The Journal of the International Neuropsychological Society (2004), 10, 566-577 has published an outstanding article entitled African American Acculturation and Neuropsychological Test Performance Following Traumatic Brain Injury (Abstract). As outlined in the abstract, the study reported examined the influence of African American Acculturation on the performance of neuropsychological tests following traumatic brain injury. As defined in the study, “The concept of acculturation emerged as an important and practical concept in the study of cultural factors in pluralistic societies, and occurs when two or more groups come into continuous first-hand contact with each other for an extended period of time” (Berry, 1989). “Level of acculturation has been defined as the degree to which an individual espouses the cultural values, beliefs and practices of a given ethnic group versus that of the dominant ethnic/cultural group (Landrine & Klonoff, 1995).”
The study reviewed past studies that have investigated cultural bias and neuropsychological testing. Summarizing various studies, the article reported that several studies with medically healthy individuals has indicated that minorities in the United States are considered cognitively impaired at a much higher rate than European Americans even when one controlled other variables such as years of education and socioeconomic status. Noting that there has been increased demand for the development of more appropriate normative data for use with African Americans, this study’s goal was to specifically assess the influence of acculturation on neuropsychological test performance in a sample of individuals who had sustained a traumatic brain injury.
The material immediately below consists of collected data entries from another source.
/-- A request outside the card: the bounds check raises, and the error exit counts nothing (60_exceptions.md R273). -/
theorem serve_outOfBounds (hop : op = .read ∨ op = .write ∨ op = .erase) (hidle : s.top = .idle) (hinit : s.initialized = true)
    (hout : 2 ^ 64 ≤ o.toNat + n.toNat ∨ s.sectorCount.toNat * 512 < o.toNat + n.toNat) :
    ∃ u, serve op (rangeOp kind o n buf) s = .next (u.complete ⟨.outOfBounds, 0, 0, .none⟩) ∧
      Untouched op kind o n buf s u := by
  obtain ⟨u, hu, hrun⟩ := mapper_untouched (op := op) (kind := kind) (buf := buf) (s := s)
    (r := .error (.raised .boundsViolation))
    (bind_error (checkBounds_illegal (s := mapperStart o n buf (served op o n buf s)) hout) _)
  have hrange : rangeOp kind o n buf (s.accept op) = .error (.raised .boundsViolation) u :=
    (rangeOp_open (s := s.accept op) hinit).trans (bind_error hrun _)
  refine ⟨u, ?_, hu⟩
  rw [serve_raised hidle hrange, errorExit_range hu.top hop rfl]
  rfl

/-- A legal request of size 0: the mapper returns after the bounds check (44_byte_range_mapper.md R222). -/
theorem serve_empty (hidle : s.top = .idle) (hinit : s.initialized = true) (hin : o.toNat ≤ s.sectorCount.toNat * 512) :
    ∃ u, serve op (rangeOp kind o 0 buf) s = .next (u.complete ⟨.success, 0, 0, .none⟩) ∧ Untouched op kind o 0 buf s u := by
  have hmap : mapRange kind o 0 (mapperStart o 0 buf (served op o 0 buf s)) =
      ended (.ok 0) (mapperStart o 0 buf (served op o 0 buf s)) := by
    unfold mapRange
    have hlegal : o.toNat + (0 : U64).toNat < 2 ^ 64 ∧ o.toNat + (0 : U64).toNat ≤ s.sectorCount.toNat * 512 :=
      ⟨o.isLt, hin⟩
    rw [bind_ok (checkBounds_legal (s := mapperStart o 0 buf (served op o 0 buf s)) hlegal), if_pos rfl]
    rfl
  obtain ⟨u, hu, hrun⟩ := mapper_untouched hmap
  exact ⟨u, serve_ok hidle (rangeOp_ok hinit hrun), hu⟩

/-- Whatever INIT or CAPACITY raises, it completes as an I/O failure (60_exceptions.md R279). -/
theorem serve_success_or_ioFailure {m : M Completion} (hop : op = .init ∨ op = .capacity)
    (htop : Keeps (fun t => t.top = .busy op) (fun _ _ => True) m) (hm : ∀ s c t, m s = .ok c t → c.status = .success)
    (ht : serve op m s = .next t) : t.completion.status = .success ∨ t.completion.status = .ioFailure := by
  obtain ⟨-, ⟨c, u, hu, rfl⟩ | ⟨e, u, hu, rfl⟩⟩ := serve_next ht
  · exact .inl (hm _ c u hu)
  · have hbusy : u.top = .busy op := htop.raised rfl hu
    unfold State.errorExit
    rw [hbusy]
    rcases hop with rfl | rfl <;> exact .inr rfl

/-- INIT, CAPACITY and STATUS ask for no session and check no bounds. -/
theorem session_request_status (hi : i = .init ∨ i = .capacity ∨ i = .status) (ht : exec i s = .next t) :
    t.completion.status = .success ∨ t.completion.status = .ioFailure := by
  rcases hi with rfl | rfl | rfl
  · exact serve_success_or_ioFailure (.inl rfl) (Keeps.initOp (busy_moves .init).toSessionMoves)
      (fun s c t h => by rw [initOp_returns s c t h]; rfl) ht
  · exact serve_success_or_ioFailure (.inr rfl) (Keeps.capacityOp (busy_moves .capacity).toSessionMoves)
      (fun s c t h => by obtain ⟨v, rfl⟩ := capacityOp_returns s c t h; rfl) ht
  · obtain ⟨-, ⟨c, u, hu, rfl⟩ | ⟨e, u, hu, -⟩⟩ := serve_next (op := .status) (m := statusOp) ht
    · cases hu
      exact .inl rfl
    · cases hu

end

/-- Settles O42: a range request stops at the bounds check (`serve_outOfBounds`), and the other three succeed or fail on the
bus (`session_request_status`). -/
theorem outOfBoundsTouchesNothing : Obligations.OutOfBoundsTouchesNothing := by
  unfold Obligations.OutOfBoundsTouchesNothing
  refine ⟨fun i o n buf s hi hidle hinit hout => ?_, fun i s t hi ht => ?_⟩
  · obtain ⟨op, kind, b, hop, hmem, hexec⟩ := exec_range (s := s) hi
    obtain ⟨u, hserve, hu⟩ := serve_outOfBounds (kind := kind) (buf := b) hop hidle hinit hout
    exact ⟨_, hexec.trans hserve, rfl, rfl, hu.trace, hu.sel, fun h => hu.mem (hmem h), hu.script, hu.map,
      rangeFrame_complete hu.unchanged _⟩
  · rcases session_request_status hi ht with h | h <;> rw [h] <;> exact nofun

/-- Settles O43: the bounds are checked first; inside them the mapper returns at once (`serve_empty`), past them the request
is out of bounds like any other (`serve_outOfBounds`). -/
theorem emptyRangeDoesNothing : Obligations.EmptyRangeDoesNothing := by
  unfold Obligations.EmptyRangeDoesNothing
  intro i o buf s hi hidle hinit
  obtain ⟨op, kind, b, hop, hmem, hexec⟩ := exec_range (s := s) hi
  have houtcome : ∃ u, exec i s = .next (u.complete
      (if o.toNat ≤ s.sectorCount.toNat * 512 then ⟨.success, 0, 0, .none⟩ else ⟨.outOfBounds, 0, 0, .none⟩)) ∧
      Untouched op kind o 0 b s u := by
    rw [hexec]
    split
    · next hin => exact serve_empty hidle hinit hin
    · next hout => exact serve_outOfBounds hop hidle hinit (.inr (Nat.lt_of_not_le hout))
  obtain ⟨u, hserve, hu⟩ := houtcome
  exact ⟨_, hserve, rfl, rfl, hu.trace, hu.sel, fun h => hu.mem (hmem h), hu.script, hu.map,
    rangeFrame_complete hu.unchanged _⟩

end Sys2Proof.Proofs
end

section
namespace Sys2Proof.Proofs

open Sys2Proof.Machine Sys2Proof.Laws

/-! ## Range requests that run to their end -/

section

variable {op : HostOp} {kind : MapKind} {o n k : U64} {buf : Nat} {s t u : State} {rest : List Byte}

/-! What a run leaves, seen from the state the request was presented in, and after its end. -/

theorem rangeFrame_served (h : RangeFrame (served op o n buf s) t) : RangeFrame s t :=
  RangeFrame.trans (by constructor <;> rfl) h

theorem readDone_setResult {as : List (ReadAnswer 512)} (h : ReadDone s o n buf as rest t) (r : Result) :
    ReadDone s o n buf as rest (t.setResult r) :=
  ⟨h.trace, h.stored, h.kept, h.done, h.sel, h.script, rangeFrame_setResult h.unchanged r⟩

theorem readDone_served {as : List (ReadAnswer 512)} (h : ReadDone (served op o n buf s) o n buf as rest t) (c : Completion) :
    ReadDone s o n buf as rest (t.complete c) :=
  ⟨h.trace.trans (congrArg _ (readEvents_congr s (served op o n buf s) rfl rfl _ as)), h.stored, h.kept, h.done, h.sel,
    h.script, rangeFrame_complete (rangeFrame_served h.unchanged) c⟩

theorem writeDone_setResult {as : List BlockAnswer} (h : WriteDone kind s o n buf as rest t) (r : Result) :
    WriteDone kind s o n buf as rest (t.setResult r) :=
  ⟨h.trace, h.mem, h.done, h.sel, h.script, rangeFrame_setResult h.unchanged r⟩

theorem writeDone_served {as : List BlockAnswer} (h : WriteDone kind (served op o n buf s) o n buf as rest t) (c : Completion) :
    WriteDone kind s o n buf as rest (t.complete c) :=
  ⟨h.trace.trans (congrArg _ (writeEvents_congr s (served op o n buf s) rfl rfl rfl kind o n buf _ as)), h.mem, h.done, h.sel,
    h.script, rangeFrame_complete (rangeFrame_served h.unchanged) c⟩

/-- ERASE has no buffer. -/
theorem writeDone_erase {as : List BlockAnswer} {b : Nat} (h : WriteDone .erase s o n b as rest t) (buf : Nat) :
    WriteDone .erase s o n buf as rest t :=
  { h with trace := h.trace.trans (congrArg _ (eraseEvents_buf s o n b buf _ as)) }

/-- A request whose mapper returns completes with the count returned (44_byte_range_mapper.md R229). -/
theorem serve_range_ok (hidle : s.top = .idle) (hinit : s.initialized = true)
    (h : mapper kind o n buf (served op o n buf s) = .ok k u) :
    serve op (rangeOp kind o n buf) s = .next (u.complete (succeed k 0)) :=
  serve_ok hidle (rangeOp_ok hinit h)

/-- A WRITE or ERASE whose card accepts every block (44_byte_range_mapper.md R233). -/
theorem serve_written {as : List BlockAnswer} (hk : kind ≠ .read) (hidle : s.top = .idle) (hr : RangeReady s o n)
    (hb : kind ≠ .erase → BufferKept s buf n) (hl : as.length = touchedBlocks o n) (hf : ∀ a ∈ as, a.fits s.cfg)
    (hm : MergesAtEnds as) (hs : s.script = as.flatMap BlockAnswer.bytes ++ rest) :
    ∃ t, serve op (rangeOp kind o n buf) s = .next t ∧ t.completion = ⟨.success, n, 0, .none⟩ ∧ t.top = .idle ∧
      WriteDone kind s o n buf as rest t := by
  obtain ⟨u, hrun, hu⟩ := mapper_written (s := served op o n buf s) hk (RangeReady.moved hr op _) hb hl hf hm hs
  exact ⟨_, serve_range_ok hidle hr.session hrun, rfl, rfl, writeDone_served hu _⟩

end

/-- Settles O45: READ is its mapper (`serve_range_ok`), whose walk stores every block the card returns (`mapper_read`). -/
theorem readReturnsTheCardBytes : Obligations.ReadReturnsTheCardBytes := by
  unfold Obligations.ReadReturnsTheCardBytes
  intro o n buf s as rest hidle hr hm hb hl hf hs
  obtain ⟨u, hrun, hu⟩ := mapper_read (s := served .read o n buf s) (RangeReady.moved hr .read _) hm hb hl hf hs
  exact ⟨_, serve_range_ok hidle hr.session hrun, rfl, rfl, readDone_served hu _⟩

/-- Settles O46: WRITE and ERASE are their mapper, whose walk writes every block merged at the ends (`serve_written`). -/
theorem writeAndEraseMergeAtTheEnds : Obligations.WriteAndEraseMergeAtTheEnds := by
  unfold Obligations.WriteAndEraseMergeAtTheEnds
  intro i kind o n buf s as rest hi hidle hr hl hf hm hs
  rcases hi with ⟨rfl, rfl, hb⟩ | ⟨rfl, rfl⟩
  · exact serve_written nofun hidle hr (fun _ => hb) hl hf hm hs
  · obtain ⟨t, hexec, hc, htop, ht⟩ := serve_written (op := .erase) (kind := .erase) (buf := 0) nofun hidle hr
      (absurd rfl) hl hf hm hs
    exact ⟨t, hexec, hc, htop, writeDone_erase ht buf⟩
Id at 568. As noted, it was “generally hypothesized that individuals who espouse more traditional African American cultural values and beliefs (lower level acculturation) would obtain lower scores on many of the neuropsychological tests administered. “Cultural factors were also expected to predict test performance above and beyond what might be anticipated from other demographic factors such as AIDS, sex, education and socioeconomic status.” It was also hypothesized that acculturation effects would be more likely found on test assessing language-related skills and/or complex cognitive abilities such as problem solving and reasoning. Finally, the researchers wanted to ascertain whether examiner ethnicity would effect test performance among participants.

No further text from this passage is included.